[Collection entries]
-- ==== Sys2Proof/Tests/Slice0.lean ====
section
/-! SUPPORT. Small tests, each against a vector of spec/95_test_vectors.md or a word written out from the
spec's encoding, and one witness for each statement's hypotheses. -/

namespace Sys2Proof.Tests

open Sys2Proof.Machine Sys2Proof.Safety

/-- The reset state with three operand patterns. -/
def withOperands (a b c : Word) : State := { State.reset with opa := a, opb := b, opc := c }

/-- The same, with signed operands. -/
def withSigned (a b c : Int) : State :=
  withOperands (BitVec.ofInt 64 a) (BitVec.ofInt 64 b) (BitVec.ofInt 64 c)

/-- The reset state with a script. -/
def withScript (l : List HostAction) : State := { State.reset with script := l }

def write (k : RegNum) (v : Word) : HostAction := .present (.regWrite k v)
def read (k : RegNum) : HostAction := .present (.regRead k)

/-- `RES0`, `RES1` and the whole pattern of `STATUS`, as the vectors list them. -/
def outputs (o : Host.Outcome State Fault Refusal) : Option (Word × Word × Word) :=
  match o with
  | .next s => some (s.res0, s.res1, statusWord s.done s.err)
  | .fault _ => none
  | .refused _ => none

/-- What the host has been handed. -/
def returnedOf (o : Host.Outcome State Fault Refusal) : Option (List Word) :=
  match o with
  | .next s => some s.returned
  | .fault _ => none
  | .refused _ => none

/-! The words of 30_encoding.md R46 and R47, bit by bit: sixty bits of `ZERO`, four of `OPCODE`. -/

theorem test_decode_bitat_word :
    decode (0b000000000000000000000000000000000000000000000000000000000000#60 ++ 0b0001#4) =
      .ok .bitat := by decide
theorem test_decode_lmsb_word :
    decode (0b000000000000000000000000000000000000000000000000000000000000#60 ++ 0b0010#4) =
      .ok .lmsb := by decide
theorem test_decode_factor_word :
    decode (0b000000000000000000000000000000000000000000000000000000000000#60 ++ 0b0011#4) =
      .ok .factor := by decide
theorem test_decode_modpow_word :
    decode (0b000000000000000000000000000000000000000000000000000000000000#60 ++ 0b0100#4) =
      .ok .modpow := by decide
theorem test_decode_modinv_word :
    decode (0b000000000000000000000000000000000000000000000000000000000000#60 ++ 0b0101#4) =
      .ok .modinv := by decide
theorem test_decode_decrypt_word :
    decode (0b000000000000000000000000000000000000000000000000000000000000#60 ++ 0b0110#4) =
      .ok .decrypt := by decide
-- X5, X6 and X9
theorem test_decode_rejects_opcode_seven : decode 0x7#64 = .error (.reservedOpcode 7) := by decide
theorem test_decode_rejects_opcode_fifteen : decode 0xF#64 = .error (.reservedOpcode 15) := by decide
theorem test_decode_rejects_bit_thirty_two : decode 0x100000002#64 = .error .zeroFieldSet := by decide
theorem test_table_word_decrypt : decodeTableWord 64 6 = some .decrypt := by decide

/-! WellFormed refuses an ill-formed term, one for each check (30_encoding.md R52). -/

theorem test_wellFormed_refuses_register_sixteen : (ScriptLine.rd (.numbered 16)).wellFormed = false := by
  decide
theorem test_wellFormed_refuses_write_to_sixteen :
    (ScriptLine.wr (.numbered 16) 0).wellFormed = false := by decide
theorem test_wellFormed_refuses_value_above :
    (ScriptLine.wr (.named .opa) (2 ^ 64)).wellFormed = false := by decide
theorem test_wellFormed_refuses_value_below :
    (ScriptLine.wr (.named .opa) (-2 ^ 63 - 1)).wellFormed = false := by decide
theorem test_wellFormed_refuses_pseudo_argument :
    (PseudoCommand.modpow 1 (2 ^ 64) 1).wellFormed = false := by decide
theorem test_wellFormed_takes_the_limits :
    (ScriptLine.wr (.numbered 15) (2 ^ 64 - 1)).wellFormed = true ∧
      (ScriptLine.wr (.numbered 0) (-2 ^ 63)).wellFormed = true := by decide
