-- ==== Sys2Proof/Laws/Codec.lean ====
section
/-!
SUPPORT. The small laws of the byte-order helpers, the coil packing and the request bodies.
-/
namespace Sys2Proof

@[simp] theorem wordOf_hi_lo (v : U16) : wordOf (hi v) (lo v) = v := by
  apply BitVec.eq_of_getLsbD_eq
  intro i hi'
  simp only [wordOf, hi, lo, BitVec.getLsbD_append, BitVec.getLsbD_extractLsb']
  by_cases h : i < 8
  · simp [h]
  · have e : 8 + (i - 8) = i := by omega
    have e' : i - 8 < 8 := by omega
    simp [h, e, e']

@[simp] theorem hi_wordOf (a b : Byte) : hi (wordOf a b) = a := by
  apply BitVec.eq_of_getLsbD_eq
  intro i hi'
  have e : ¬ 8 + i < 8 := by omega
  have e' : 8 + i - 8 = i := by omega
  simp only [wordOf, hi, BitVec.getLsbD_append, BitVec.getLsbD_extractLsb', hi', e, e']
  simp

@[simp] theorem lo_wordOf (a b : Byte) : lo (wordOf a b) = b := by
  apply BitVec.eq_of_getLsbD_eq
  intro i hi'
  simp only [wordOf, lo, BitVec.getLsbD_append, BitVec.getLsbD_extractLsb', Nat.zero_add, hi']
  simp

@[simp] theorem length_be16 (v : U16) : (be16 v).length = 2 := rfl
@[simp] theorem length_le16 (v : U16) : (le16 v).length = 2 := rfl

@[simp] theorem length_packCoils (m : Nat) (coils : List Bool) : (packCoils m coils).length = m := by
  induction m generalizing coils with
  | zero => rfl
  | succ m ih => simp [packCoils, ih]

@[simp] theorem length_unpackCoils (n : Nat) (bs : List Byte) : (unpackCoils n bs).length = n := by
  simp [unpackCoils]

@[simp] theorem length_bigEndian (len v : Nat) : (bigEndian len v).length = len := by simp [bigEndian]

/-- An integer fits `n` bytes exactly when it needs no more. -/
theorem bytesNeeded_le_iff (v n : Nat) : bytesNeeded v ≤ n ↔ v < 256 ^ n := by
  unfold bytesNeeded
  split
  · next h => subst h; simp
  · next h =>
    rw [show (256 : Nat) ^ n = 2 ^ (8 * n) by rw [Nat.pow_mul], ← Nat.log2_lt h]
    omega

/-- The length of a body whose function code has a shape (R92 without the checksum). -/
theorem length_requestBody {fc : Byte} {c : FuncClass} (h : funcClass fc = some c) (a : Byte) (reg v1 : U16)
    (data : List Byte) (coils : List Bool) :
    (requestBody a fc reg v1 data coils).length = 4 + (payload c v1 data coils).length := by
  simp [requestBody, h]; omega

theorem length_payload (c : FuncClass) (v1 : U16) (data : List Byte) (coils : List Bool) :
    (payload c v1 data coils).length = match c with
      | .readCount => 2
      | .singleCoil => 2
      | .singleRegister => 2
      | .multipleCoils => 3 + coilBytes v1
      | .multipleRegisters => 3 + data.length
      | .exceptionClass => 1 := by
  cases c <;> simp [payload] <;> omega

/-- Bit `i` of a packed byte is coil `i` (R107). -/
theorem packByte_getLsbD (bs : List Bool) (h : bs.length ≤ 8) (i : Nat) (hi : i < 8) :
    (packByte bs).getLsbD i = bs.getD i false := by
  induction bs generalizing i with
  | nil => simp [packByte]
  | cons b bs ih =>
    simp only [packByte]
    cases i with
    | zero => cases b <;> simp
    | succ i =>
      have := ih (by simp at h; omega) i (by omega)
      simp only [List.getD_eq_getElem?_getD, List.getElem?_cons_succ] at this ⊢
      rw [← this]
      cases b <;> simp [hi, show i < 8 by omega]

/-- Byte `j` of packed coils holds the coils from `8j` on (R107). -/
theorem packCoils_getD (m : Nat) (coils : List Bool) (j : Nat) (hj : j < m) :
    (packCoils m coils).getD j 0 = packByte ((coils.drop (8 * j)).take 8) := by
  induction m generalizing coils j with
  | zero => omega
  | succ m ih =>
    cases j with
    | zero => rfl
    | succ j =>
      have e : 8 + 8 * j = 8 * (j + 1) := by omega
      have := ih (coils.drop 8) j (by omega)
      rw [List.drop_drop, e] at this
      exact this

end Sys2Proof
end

- Work instruction: Say how many lines in the entries above contain the string "numbered". Give the number by itself.

- Written answer: 4